Hello Coders!
I invite you to participate in HackerRank's weekly contest.
Link http://hackerrank.com/w9
Starting today 25th August 16:00 UTC there will be 1 challenge posted daily in increasing order of difficulty.
Penalty will be (Submit — View) time, which allows you to start late. But if you delay by 24 hours 10% score gets decayed per day. More rules can be seen here
With new addition to our leaderboard you can see the time penalty on the leaderboard itself Example
Contributors
Day 1 & 2: amitp08
Day 3: shaka_shadows
Day 4: viv001
Day 5: CherryTree
P.S. For contribution you can contact me or mail to: hackers [at] hackerrank [dot] com
1 shubhamutwal 30.00 0:07 India
2 nishit 30.00 0:20 India
Well, I'm quite sure that it's impossible to read the statement and type sufficient number of characters in 20 seconds.

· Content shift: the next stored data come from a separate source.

-- ==== Sys2Proof/Machine/Core.lean ====
section
/-! DEFINITION. The machine behind the host's interface. -/

def Sys2Proof.core : Host.Core :=
  { State   := Sys2Proof.Machine.State
    Fault   := Sys2Proof.Machine.Fault
    Refusal := Sys2Proof.Machine.Refusal
    step    := Sys2Proof.Machine.step
    reset   := Sys2Proof.Machine.State.reset }
end

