/-- ADD (42_alu R113, R116). -/
def Obligations.AddWraps : Prop :=
  ∀ (s : State) (ra rb : Byte) (ha : ra.toNat < 8) (hb : rb.toNat < 8), s.pc.toNat + 3 ≤ 255 →
    ∃ t, exec (.add ra rb) s = .next t ∧
      (t.reg ⟨ra.toNat, ha⟩).toNat = ((s.reg ⟨ra.toNat, ha⟩).toNat + (s.reg ⟨rb.toNat, hb⟩).toNat) % 256 ∧
      t.pc.toNat = s.pc.toNat + 3 ∧ OnlyRegs [⟨ra.toNat, ha⟩] s t

/-- MUL (42_alu R114, R117). -/
def Obligations.MulKeepsLowByte : Prop :=
  ∀ (s : State) (ra rb : Byte) (ha : ra.toNat < 8) (hb : rb.toNat < 8), s.pc.toNat + 3 ≤ 255 →
    ∃ t, exec (.mul ra rb) s = .next t ∧
      (t.reg ⟨ra.toNat, ha⟩).toNat = ((s.reg ⟨ra.toNat, ha⟩).toNat * (s.reg ⟨rb.toNat, hb⟩).toNat) % 256 ∧
      t.pc.toNat = s.pc.toNat + 3 ∧ OnlyRegs [⟨ra.toNat, ha⟩] s t

/-- CMP: the three bits, unsigned, and the register's byte in the layout of 10_state R27 (42_alu R115, R118; the layout is
general knowledge, log entry 4). No general register and no memory is written. -/
def Obligations.CmpSetsFlags : Prop :=
  ∀ (s : State) (ra rb : Byte) (ha : ra.toNat < 8) (hb : rb.toNat < 8), s.pc.toNat + 3 ≤ 255 →
    ∃ t, exec (.cmp ra rb) s = .next t ∧
      (t.fl.e = true ↔ s.reg ⟨ra.toNat, ha⟩ = s.reg ⟨rb.toNat, hb⟩) ∧
      (t.fl.l = true ↔ (s.reg ⟨ra.toNat, ha⟩).toNat < (s.reg ⟨rb.toNat, hb⟩).toNat) ∧
      (t.fl.g = true ↔ (s.reg ⟨rb.toNat, hb⟩).toNat < (s.reg ⟨ra.toNat, ha⟩).toNat) ∧
      t.fl.byte = (if s.reg ⟨ra.toNat, ha⟩ = s.reg ⟨rb.toNat, hb⟩ then 0b001
        else if (s.reg ⟨ra.toNat, ha⟩).toNat < (s.reg ⟨rb.toNat, hb⟩).toNat then 0b100 else 0b010) ∧
      t.pc.toNat = s.pc.toNat + 3 ∧ SameRegsBut [] s t ∧ SameMem s t ∧ t.out = s.out ∧ SameControl s t

/-- SUB with EXT_ALU = true (42_alu R120; general knowledge, log entry 4). -/
def Obligations.SubWraps : Prop :=
  ∀ (s : State) (ra rb : Byte) (ha : ra.toNat < 8) (hb : rb.toNat < 8), s.extAlu = true → s.pc.toNat + 3 ≤ 255 →
    ∃ t, exec (.sub ra rb) s = .next t ∧
      (t.reg ⟨ra.toNat, ha⟩).toNat = ((s.reg ⟨ra.toNat, ha⟩).toNat + 256 - (s.reg ⟨rb.toNat, hb⟩).toNat) % 256 ∧
      t.pc.toNat = s.pc.toNat + 3 ∧ OnlyRegs [⟨ra.toNat, ha⟩] s t

/-- AND, OR and XOR with EXT_ALU = true, bit by bit (42_alu R121 to R123; general knowledge, log entry 4). -/
def Obligations.BitwiseOperations : Prop :=
  ∀ (s : State) (ra rb : Byte) (ha : ra.toNat < 8) (hb : rb.toNat < 8), s.extAlu = true → s.pc.toNat + 3 ≤ 255 →
    (∃ t, exec (.and ra rb) s = .next t ∧
      (∀ k, (t.reg ⟨ra.toNat, ha⟩).getLsbD k =
        ((s.reg ⟨ra.toNat, ha⟩).getLsbD k && (s.reg ⟨rb.toNat, hb⟩).getLsbD k)) ∧
      t.pc.toNat = s.pc.toNat + 3 ∧ OnlyRegs [⟨ra.toNat, ha⟩] s t) ∧
    (∃ t, exec (.or ra rb) s = .next t ∧
      (∀ k, (t.reg ⟨ra.toNat, ha⟩).getLsbD k =
        ((s.reg ⟨ra.toNat, ha⟩).getLsbD k || (s.reg ⟨rb.toNat, hb⟩).getLsbD k)) ∧
      t.pc.toNat = s.pc.toNat + 3 ∧ OnlyRegs [⟨ra.toNat, ha⟩] s t) ∧
    (∃ t, exec (.xor ra rb) s = .next t ∧
      (∀ k, (t.reg ⟨ra.toNat, ha⟩).getLsbD k =
        ((s.reg ⟨ra.toNat, ha⟩).getLsbD k != (s.reg ⟨rb.toNat, hb⟩).getLsbD k)) ∧
      t.pc.toNat = s.pc.toNat + 3 ∧ OnlyRegs [⟨ra.toNat, ha⟩] s t)

/-- PUSH: SP is decremented modulo 256, the register AS IT THEN STANDS is stored at the new SP, and no other byte of memory
changes; PUSH R7 stores the decremented SP (43_stack R131, 40_sequencer R92; D9, log entry 9). -/
def Obligations.PushStoresBelowTop : Prop :=
  ∀ (s : State) (ra : Byte) (ha : ra.toNat < 8), s.pc.toNat + 2 ≤ 255 →
    ∃ t, exec (.push ra) s = .next t ∧ t.sp.toNat = (s.sp.toNat + 255) % 256 ∧
      t.mem.read (s.sp - 1).toNat = (if ra.toNat = 7 then s.sp - 1 else s.reg ⟨ra.toNat, ha⟩) ∧
      SameMemBut (s.sp - 1).toNat s t ∧ t.pc.toNat = s.pc.toNat + 2 ∧ SameRegsBut [7] s t ∧ t.fl = s.fl ∧
      t.out = s.out ∧ SameControl s t

/-- POP: the byte at SP goes into the register, then SP is incremented modulo 256; POP R7 leaves the byte plus 1
(43_stack R132, 40_sequencer R92; D9, log entry 9). -/
def Obligations.PopLoadsTop : Prop :=
  ∀ (s : State) (ra : Byte) (ha : ra.toNat < 8), s.pc.toNat + 2 ≤ 255 →
    ∃ t, exec (.pop ra) s = .next t ∧
      (ra.toNat ≠ 7 → t.reg ⟨ra.toNat, ha⟩ = s.mem.read s.sp.toNat ∧ t.sp.toNat = (s.sp.toNat + 1) % 256) ∧
      (ra.toNat = 7 → t.sp.toNat = ((s.mem.read s.sp.toNat).toNat + 1) % 256) ∧
      t.pc.toNat = s.pc.toNat + 2 ∧ OnlyRegs [⟨ra.toNat, ha⟩, 7] s t

/-- CALL: PC + 2 is pushed, and PC is the register as it stands after the decrement; CALL R7 jumps to the new SP
(44_control R141, 40_sequencer R89; D9, log entry 9). PC is at most 253 when CALL runs (40_sequencer R82). -/
def Obligations.CallPushesReturnAddress : Prop :=
  ∀ (s : State) (ra : Byte) (ha : ra.toNat < 8), s.pc.toNat ≤ 253 →
    ∃ t, exec (.call ra) s = .next t ∧ t.sp.toNat = (s.sp.toNat + 255) % 256 ∧
      (t.mem.read (s.sp - 1).toNat).toNat = s.pc.toNat + 2 ∧ SameMemBut (s.sp - 1).toNat s t ∧
      t.pc = (if ra.toNat = 7 then s.sp - 1 else s.reg ⟨ra.toNat, ha⟩) ∧
      SameRegsBut [7] s t ∧ t.fl = s.fl ∧ t.out = s.out ∧ SameControl s t

/-- RET, in every state (44_control R142, 40_sequencer R89). -/
def Obligations.RetPopsTarget : Prop :=
  ∀ s : State, ∃ t, exec .ret s = .next t ∧ t.pc = s.mem.read s.sp.toNat ∧ t.sp.toNat = (s.sp.toNat + 1) % 256 ∧
    OnlyRegs [7] s t

/-- JMP, to any target and from any PC (44_control R140, R143). -/
def Obligations.JmpSetsPc : Prop :=
  ∀ (s : State) (ra : Byte) (ha : ra.toNat < 8),
    ∃ t, exec (.jmp ra) s = .next t ∧ t.pc = s.reg ⟨ra.toNat, ha⟩ ∧ OnlyRegs [] s t

/-- JEQ: taken exactly where E is set, the other flags of no effect (44_control R144, R147). -/
def Obligations.JeqBranchesOnEqual : Prop :=
  ∀ (s : State) (ra : Byte) (ha : ra.toNat < 8),
    (s.fl.e = true → ∃ t, exec (.jeq ra) s = .next t ∧ t.pc = s.reg ⟨ra.toNat, ha⟩ ∧ OnlyRegs [] s t) ∧
    (s.fl.e = false → s.pc.toNat + 2 ≤ 255 →
      ∃ t, exec (.jeq ra) s = .next t ∧ t.pc.toNat = s.pc.toNat + 2 ∧ OnlyRegs [] s t)

/-- JNE: taken exactly where E is clear (44_control R145, R147). -/
def Obligations.JneBranchesOnNotEqual : Prop :=
  ∀ (s : State) (ra : Byte) (ha : ra.toNat < 8),
    (s.fl.e = false → ∃ t, exec (.jne ra) s = .next t ∧ t.pc = s.reg ⟨ra.toNat, ha⟩ ∧ OnlyRegs [] s t) ∧
    (s.fl.e = true → s.pc.toNat + 2 ≤ 255 →
      ∃ t, exec (.jne ra) s = .next t ∧ t.pc.toNat = s.pc.toNat + 2 ∧ OnlyRegs [] s t)

/-- The ALU's three base operations, in every configuration (42_alu R113, R114, R115). -/
def Obligations.AluBaseOperations : Prop :=
  ∀ (ext : Bool) (a b : Byte),
    (∃ v, aluApply ext .add a b = some (.byte v) ∧ v.toNat = (a.toNat + b.toNat) % 256) ∧
    (∃ v, aluApply ext .mul a b = some (.byte v) ∧ v.toNat = (a.toNat * b.toNat) % 256) ∧
    (∃ f, aluApply ext .cmp a b = some (.flags f) ∧ (f.e = true ↔ a = b) ∧ (f.l = true ↔ a.toNat < b.toNat) ∧
      (f.g = true ↔ b.toNat < a.toNat) ∧ [f.e, f.l, f.g].count true = 1)

/-- A 3-byte instruction at 253 makes the writes it makes elsewhere, then raises AddressError(256), PC still naming it
(40_sequencer R88, 60_exceptions R167). The spec's own decision D6 (log entry 9). -/
def Obligations.AdvancePastTopKeepsWrites : Prop :=
  ∀ (i : Instr) (s u : State), WellFormed s.extAlu i = true → (encode i).length = 3 → s.pc.toNat = 253 →
    exec i (s.setPc 0) = .next u →
    ∃ t, exec i s = .next t ∧ t.fault = some ⟨.addressError, 256⟩ ∧ t.run = .halted ∧ t.pc = s.pc ∧
      t.regs = u.regs ∧ t.fl = u.fl ∧ t.mem = u.mem ∧ t.out = u.out

/-- An extension operation given to an ALU without it raises UnsupportedOperationError with the driving instruction's opcode,
and nothing else changes (42_alu R112, 60_exceptions R164). No step reaches it; where `exec` puts it is the model's reading
(log entry 12). -/
def Obligations.UnconfiguredAluRaises : Prop :=
  ∀ (s : State) (ra rb : Byte), ra.toNat < 8 → rb.toNat < 8 → s.extAlu = false →
    ∀ i ∈ [Instr.sub ra rb, Instr.and ra rb, Instr.or ra rb, Instr.xor ra rb],
      ∃ t, exec i s = .next t ∧ Raised s t ⟨.unsupportedOperationError, (opcodeOf i.op).toNat⟩

/-- No program raises UnsupportedOperationError, in any configuration: a step never records it anew (60_exceptions R164,
42_alu R112; D20). -/
def Obligations.NoProgramRaisesUnsupported : Prop :=
  ∀ (s t : State) (f : FaultRecord), step s = .next t → t.fault = some f → f.cause = .unsupportedOperationError →
    s.fault = some f

/-! ### What holds of every instruction -/

/-- FL is written only by CMP, which writes all three bits whatever they were: exactly one is set, the one that tells how the two
registers compare (10_state R28). -/
def Obligations.OnlyCmpWritesFlags : Prop :=
  (∀ (i : Instr) (s t : State), (∀ ra rb, i ≠ .cmp ra rb) → exec i s = .next t → t.fl = s.fl) ∧
  (∀ (s : State) (f : Flags) (ra rb : Byte) (ha : ra.toNat < 8) (hb : rb.toNat < 8),
    ∃ t u, exec (.cmp ra rb) s = .next t ∧ exec (.cmp ra rb) (s.setFl f) = .next u ∧ u.fl = t.fl ∧
      [t.fl.e, t.fl.l, t.fl.g].count true = 1 ∧
      (t.fl.e = true ↔ s.reg ⟨ra.toNat, ha⟩ = s.reg ⟨rb.toNat, hb⟩) ∧
      (t.fl.l = true ↔ (s.reg ⟨ra.toNat, ha⟩).toNat < (s.reg ⟨rb.toNat, hb⟩).toNat) ∧
      (t.fl.g = true ↔ (s.reg ⟨rb.toNat, hb⟩).toNat < (s.reg ⟨ra.toNat, ha⟩).toNat))

/-- FL is read only by JEQ and JNE, which test E: changing FL under any other instruction, or changing it but for E under any
instruction, changes nothing but FL in the next state, and E alone tells where JEQ and JNE go. L and G are written by CMP and read
by none (10_state R29). -/
def Obligations.FlagsReadOnlyByBranches : Prop :=
  (∀ (i : Instr) (s t : State) (f : Flags), exec i s = .next t →
    ((∀ ra, i ≠ .jeq ra) ∧ (∀ ra, i ≠ .jne ra)) ∨ f.e = s.fl.e →
    ∃ u, exec i (s.setFl f) = .next u ∧ u.setFl t.fl = t) ∧
  (∀ (s : State) (ra : Byte) (ha : ra.toNat < 8), s.pc.toNat + 2 ≤ 255 →
    (∃ t, exec (.jeq ra) s = .next t ∧ t.pc = if s.fl.e then s.reg ⟨ra.toNat, ha⟩ else s.pc + 2) ∧
    (∃ t, exec (.jne ra) s = .next t ∧ t.pc = if s.fl.e then s.pc + 2 else s.reg ⟨ra.toNat, ha⟩)) ∧
  (∀ (s : State) (ra rb : Byte) (ha : ra.toNat < 8) (hb : rb.toNat < 8),
    ∃ t, exec (.cmp ra rb) s = .next t ∧
      (t.fl.l = true ↔ (s.reg ⟨ra.toNat, ha⟩).toNat < (s.reg ⟨rb.toNat, hb⟩).toNat) ∧
      (t.fl.g = true ↔ (s.reg ⟨rb.toNat, hb⟩).toNat < (s.reg ⟨ra.toNat, ha⟩).toNat))
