-- ==== Sys2Proof/Laws/Boot.lean ====
section
/-! SUPPORT. The load keeps the canonical form and touches nothing but memory while it fits; placing a word keeps the canonical form. -/

namespace Sys2Proof.Machine

theorem memWrite_ok {a : Nat} (h : a < 256) (v : Byte) (s : State) :
    memWrite a v s = .ok { s with mem := s.mem.write a v } := by simp [memWrite, h]

theorem memWrite_error {a : Nat} (h : 256 ≤ a) (v : Byte) (s : State) :
    memWrite a v s = .error ⟨.addressError, a⟩ := by simp [memWrite, Nat.not_lt.2 h]

/-- One byte of a load that is inside memory. -/
theorem State.loadFrom_cons {k : Nat} (h : k < 256) (s : State) (b : Byte) (bs : List Byte) :
    s.loadFrom k (b :: bs) = State.loadFrom { s with mem := s.mem.write k b } (k + 1) bs := by
  simp [State.loadFrom, State.orRaise, memWrite_ok h]

/-- A load's write past 255 raises (70_reset R181). -/
theorem State.loadFrom_past_top {k : Nat} (h : 256 ≤ k) (s : State) (b : Byte) (bs : List Byte) :
    s.loadFrom k (b :: bs) = s.raise ⟨.addressError, k⟩ := by
  simp [State.loadFrom, State.orRaise, memWrite_error h]

/-- The load keeps the canonical form. -/
theorem State.loadFrom_wf {s : State} (hs : s.mem.wf = true) (k : Nat) (p : List Byte) :
    (s.loadFrom k p).mem.wf = true := by
  induction p generalizing s k with
  | nil => exact hs
  | cons b bs ih =>
    by_cases h : k < 256
    · rw [State.loadFrom_cons h]
      exact ih (s := { s with mem := s.mem.write k b }) (Memory.wf_write hs h b) (k + 1)
    · rw [State.loadFrom_past_top (by omega)]
      exact hs

/-- Placing a byte keeps the canonical form. -/
theorem Memory.wf_place {m : Memory} (hm : m.wf = true) (a : Nat) (v : Byte) : (m.place a v).wf = true := by
  unfold Memory.place
  split
  · exact Memory.wf_write hm ‹_› v
  · exact hm

end Sys2Proof.Machine
end

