/-- The inversion of a step, from the state it answers: a Halted machine stays, the sequencer raises a legal record where no HLT
stands, or the decoded instruction has one of its effects. -/
theorem step_inversion {s t : State} (h : step s = .next t) :
    (s.run = .halted ∧ t = s) ∨
    (s.run = .running ∧ ¬ s.AtHlt ∧ ∃ f, f.legal s.extAlu = true ∧ t = s.raise f) ∨
    (∃ i, s.run = .running ∧ s.pc.toNat ≤ 253 ∧ decode s.extAlu s.latches = .known i ∧ Effect i s t) := by
  obtain ⟨hr, e⟩ | ⟨hr, hp, e⟩ | ⟨hr, -, hl, e⟩ | ⟨i, hr, hp, hd, e⟩ := step_cases s
  · cases e.symm.trans h
    exact .inl ⟨hr, rfl⟩
  · cases e.symm.trans h
    exact .inr (.inl ⟨hr, fun hlt => absurd hlt.1 (by omega), _, rfl, rfl⟩)
  · cases e.symm.trans h
    have hleg : FaultRecord.legal s.extAlu ⟨.unknownInstructionError, s.latches.ir.toNat⟩ = true := by
      simp [FaultRecord.legal, hl, s.latches.ir.isLt]
    exact .inr (.inl ⟨hr, State.not_atHlt_of_unknown hl, _, hleg, rfl⟩)
  · exact .inr (.inr ⟨i, hr, hp, hd, effect_of_exec (e.symm.trans h)⟩)

/-! ### Runs -/

/-- A run's first step, then the rest. -/
theorem run_succ_of_step {s t : State} (h : step s = .next t) (k : Nat) : core.run (k + 1) s = core.run k t := by
  simp only [Host.Core.run, core, h]

/-- Settles O14: by induction on the number of steps, each of which answers the state itself. -/
theorem haltedStaysForGood : Obligations.HaltedStaysForGood := by
  intro s k hs
  induction k with
  | zero => rfl
  | succ k ih => rw [run_succ_of_step (step_halted hs), ih]

theorem Effect.extAlu_eq {i : Instr} {s t : State} (h : Effect i s t) : t.extAlu = s.extAlu := by
  cases h <;> simp

theorem step_extAlu {s t : State} (h : step s = .next t) : t.extAlu = s.extAlu := by
  obtain ⟨-, rfl⟩ | ⟨-, -, f, -, rfl⟩ | ⟨i, -, -, -, heff⟩ := step_inversion h
  · rfl
  · exact s.raise_extAlu f
  · exact heff.extAlu_eq

/-- Settles O46: by induction on the number of steps, each of which keeps EXT_ALU. -/
theorem configurationFixedForARun : Obligations.ConfigurationFixedForARun := by
  intro k s t h
  induction k generalizing s with
  | zero =>
    cases h
    rfl
  | succ k ih =>
    obtain ⟨u, hu⟩ := everyStepCompletes s
    rw [run_succ_of_step hu] at h
    rw [ih u h, step_extAlu hu]

/-! ### The fault record after a step (60_exceptions R161 to R164, R177) -/

theorem adv_le_three (m : Op) : adv m ≤ 3 := by
  have h := Format.operandCount_le_two (opcodeRow m).format
  rw [adv, operandCount_opcodeOf]
  omega

/-- What an instruction that the configuration has may record, where a step runs it, is legal: its advance raises only
AddressError(256). -/
theorem Effect.fault_legal {i : Instr} {s t : State} (h : Effect i s t) (hp : s.pc.toNat ≤ 253)
    (hav : i.available s.extAlu = true) :
    t.fault = s.fault ∨ ∃ f, t.fault = some f ∧ f.legal s.extAlu = true := by
  obtain e | ⟨b, -, hb, e⟩ | ⟨hun, -⟩ | ⟨hadv, e⟩ := h.fault_cases
  · exact .inl e
  · exact .inr ⟨_, e, by simp [FaultRecord.legal, hb, b.isLt]⟩
  · simp [hav] at hun
  · have h256 : s.pc.toNat + adv i.op = 256 := by
      have := adv_le_three i.op
      omega
    exact .inr ⟨_, e, by simp [FaultRecord.legal, h256]⟩

/-- Everything a step can do to the fault record: leave it, or write a legal one. -/
theorem step_fault_legal {s t : State} (h : step s = .next t) :
    t.fault = s.fault ∨ ∃ f, t.fault = some f ∧ f.legal s.extAlu = true := by
  obtain ⟨-, rfl⟩ | ⟨-, -, f, hf, rfl⟩ | ⟨i, -, hp, hd, heff⟩ := step_inversion h
  · exact .inl rfl
  · exact .inr ⟨f, rfl, hf⟩
  · exact heff.fault_legal hp (available_of_decode hd)

/-- Settles O39: a record written anew is legal, and no legal record has that cause. -/
theorem noProgramRaisesUnsupported : Obligations.NoProgramRaisesUnsupported := by
  intro s t f h hf hc
  obtain e | ⟨g, hg, hleg⟩ := step_fault_legal h
  · rw [← e, hf]
  · cases hf.symm.trans hg
    simp [FaultRecord.legal, hc] at hleg

/-! ### The run state after a step (10_state R31, 40_sequencer R97) -/

/-- A sequential advance halts exactly where it raises. -/
theorem State.seq_run_halted_iff {s : State} (hr : s.run = .running) (hf : s.fault = none) (m : Op) :
    (s.seq m).run = .halted ↔ (s.seq m).fault ≠ none := by
  obtain ⟨-, e⟩ | ⟨-, e⟩ := State.seq_cases s m <;> simp [e, hr, hf]

/-- An instruction halts exactly where it raises or is HLT. -/
theorem Effect.run_halted_iff {i : Instr} {s t : State} (h : Effect i s t) (hr : s.run = .running) (hf : s.fault = none) :
    t.run = .halted ↔ t.fault ≠ none ∨ i = .hlt := by
  cases h with
  | badRegister | unconfigured | hlt => simp
  | call | ret | jmp | jeqTaken | jneTaken => simp [hr, hf]
  | _ => simp [State.seq_run_halted_iff, hr, hf]

/-- The opcode byte of HLT is 0x01 and no other operation's is (30_encoding R67). -/
theorem opcodeOf_eq_one_iff {i : Instr} : opcodeOf i.op = 0x01 ↔ i = .hlt := by
  cases i <;> simp [Instr.op, opcodeOf, opcodeRow]

/-- A step runs HLT exactly where the instruction it decodes is HLT. -/
theorem State.atHlt_iff {s : State} {i : Instr} (hp : s.pc.toNat ≤ 253) (hd : decode s.extAlu s.latches = .known i) :
    s.AtHlt ↔ i = .hlt := by
  rw [State.AtHlt, and_iff_right hp, ← opcodeOf_eq_one_iff, opcodeOf_op_of_decode hd, State.latches]

/-- A running machine halts exactly by a fatal error or by HLT. -/
theorem step_run_halted_iff {s t : State} (hr : s.run = .running) (hf : s.fault = none) (h : step s = .next t) :
    t.run = .halted ↔ t.fault ≠ none ∨ s.AtHlt := by
  obtain ⟨hh, -⟩ | ⟨-, -, f, -, rfl⟩ | ⟨i, -, hp, hd, heff⟩ := step_inversion h
  · simp [hh] at hr
  · simp
  · rw [State.atHlt_iff hp hd]
    exact heff.run_halted_iff hr hf

/-- HLT raises no error. -/
theorem step_fault_of_atHlt {s t : State} (hs : s.AtHlt) (h : step s = .next t) :
    t.fault = s.fault := by
  obtain ⟨-, rfl⟩ | ⟨-, hno, -⟩ | ⟨i, hr, hp, hd, -⟩ := step_inversion h
  · rfl
  · exact absurd hs hno
  · obtain rfl := (State.atHlt_iff hp hd).1 hs
    cases ((step_known hr hp hd).trans (exec_hlt s)).symm.trans h
    rfl

theorem State.normalEnd_iff {s : State} : s.normalEnd = true ↔ s.run = .halted ∧ s.fault = none := by
  simp [State.normalEnd]

/-- Settles O15: the run state by a fatal error or HLT, of which HLT alone leaves no fault record. -/
theorem normalEndOnlyByHlt : Obligations.NormalEndOnlyByHlt := by
  intro s t hr hf h
  have hrun := step_run_halted_iff hr hf h
  refine ⟨?_, hrun⟩
  rw [State.normalEnd_iff, hrun]
  constructor
  · rintro ⟨hfault | hlt, hnone⟩
    · exact absurd hnone hfault
    · exact hlt
  · intro hlt
    exact ⟨.inr hlt, (step_fault_of_atHlt hlt h).trans hf⟩

/-! ### The priority of errors (60_exceptions R168) -/

/-- The first bad operand, told by its place. -/
theorem badOperand_of_split {i : Instr} {pre post : List Byte} {b : Byte} (hi : i.regOperands = pre ++ b :: post)
    (hpre : ∀ x ∈ pre, x.toNat < 8) (hb : 8 ≤ b.toNat) : i.badOperand = some b := by
  refine List.find?_eq_some_iff_append.2 ⟨decide_eq_true hb, pre, post, hi, fun x hx => ?_⟩
  simp [hpre x hx]

theorem adv_op_eq_length (i : Instr) : adv i.op = (encode i).length := by rw [encode_length, adv, Nat.add_comm]

/-- Every 3-byte instruction advances sequentially (40_sequencer R87). -/
theorem seqLength_of_length_three {i : Instr} (h : (encode i).length = 3) (s : State) : i.seqLength s = some 3 := by
  cases i with
  | ldi | add | mul | cmp | sub | and | or | xor => rfl
  | _ => cases h

/-- A well-formed instruction that a step runs raises only at 253, and only of 3 bytes. -/
theorem Effect.fault_of_wellFormed {i : Instr} {s t : State} (h : Effect i s t) (hw : WellFormed s.extAlu i = true)
    (hp : s.pc.toNat ≤ 253) (hf : s.fault = none) :
    t.fault = if s.pc.toNat = 253 ∧ (encode i).length = 3 then some ⟨.addressError, 256⟩ else none := by
  have hadv := adv_op_eq_length i
  split
  next htop =>
    obtain ⟨hpc, hlen⟩ := htop
    obtain ⟨u, rfl, hu, -⟩ := h.eq_seq hw (seqLength_of_length_three hlen s)
    have hsum : u.pc.toNat + adv i.op = 256 := by rw [hu, hpc, hadv, hlen]
    rw [State.seq_past_top (Nat.le_of_eq hsum.symm), State.raise_fault, hsum]
  next hin =>
    obtain ⟨hav, hreg⟩ := wellFormed_iff.1 hw
    obtain e | ⟨b, hm, hb, -⟩ | ⟨hun, -⟩ | ⟨hpast, -⟩ := h.fault_cases
    · rw [e, hf]
    · exact absurd (hreg b hm) (Nat.not_lt.2 hb)
    · simp [hav] at hun
    · have := adv_le_three i.op
      omega

/-- Settles O12: each clause is one branch of the step; the operand check is the instruction's own first act. -/
theorem errorPriority : Obligations.ErrorPriority := by
  intro s t hr hf h
  refine ⟨fun hp => ?_, ?_⟩
  · cases (step_prefetch_error hr hp).symm.trans h
    rfl
  rintro hp _ rfl
  refine ⟨fun op hd => ?_, fun i hd => ?_⟩
  · cases (step_unknown hr hp hd).symm.trans h
    rfl
  have hexec : exec i s = .next t := (step_known hr hp hd).symm.trans h
  refine ⟨fun pre b post hi hpre hb => ?_, fun hreg => ?_⟩
  · cases (exec_badOperand (badOperand_of_split hi hpre hb) s).symm.trans hexec
    rfl
  · exact (effect_of_exec hexec).fault_of_wellFormed (wellFormed_iff.2 ⟨available_of_decode hd, hreg⟩) hp hf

This penalty system (submit — view) is nice, because it allows people to participate when they have some free time, but I hope that organizers will disqualify people who definitely do not play fair.
You know, the so-called Internet superheroes...
I think the most probable cause is they spent time writing a script that can parse HTML, read the problem statement and write code that solves it according to a builtin database of algorithms. In fact, given how heroic this task is, they should be just awarded the contest win right away for their accomplishments and contribution to artificial intelligence.
Or they used 2 accounts?
No... definitely not. That would be impossible.
Why do you think we took all the pain to display penalty? :)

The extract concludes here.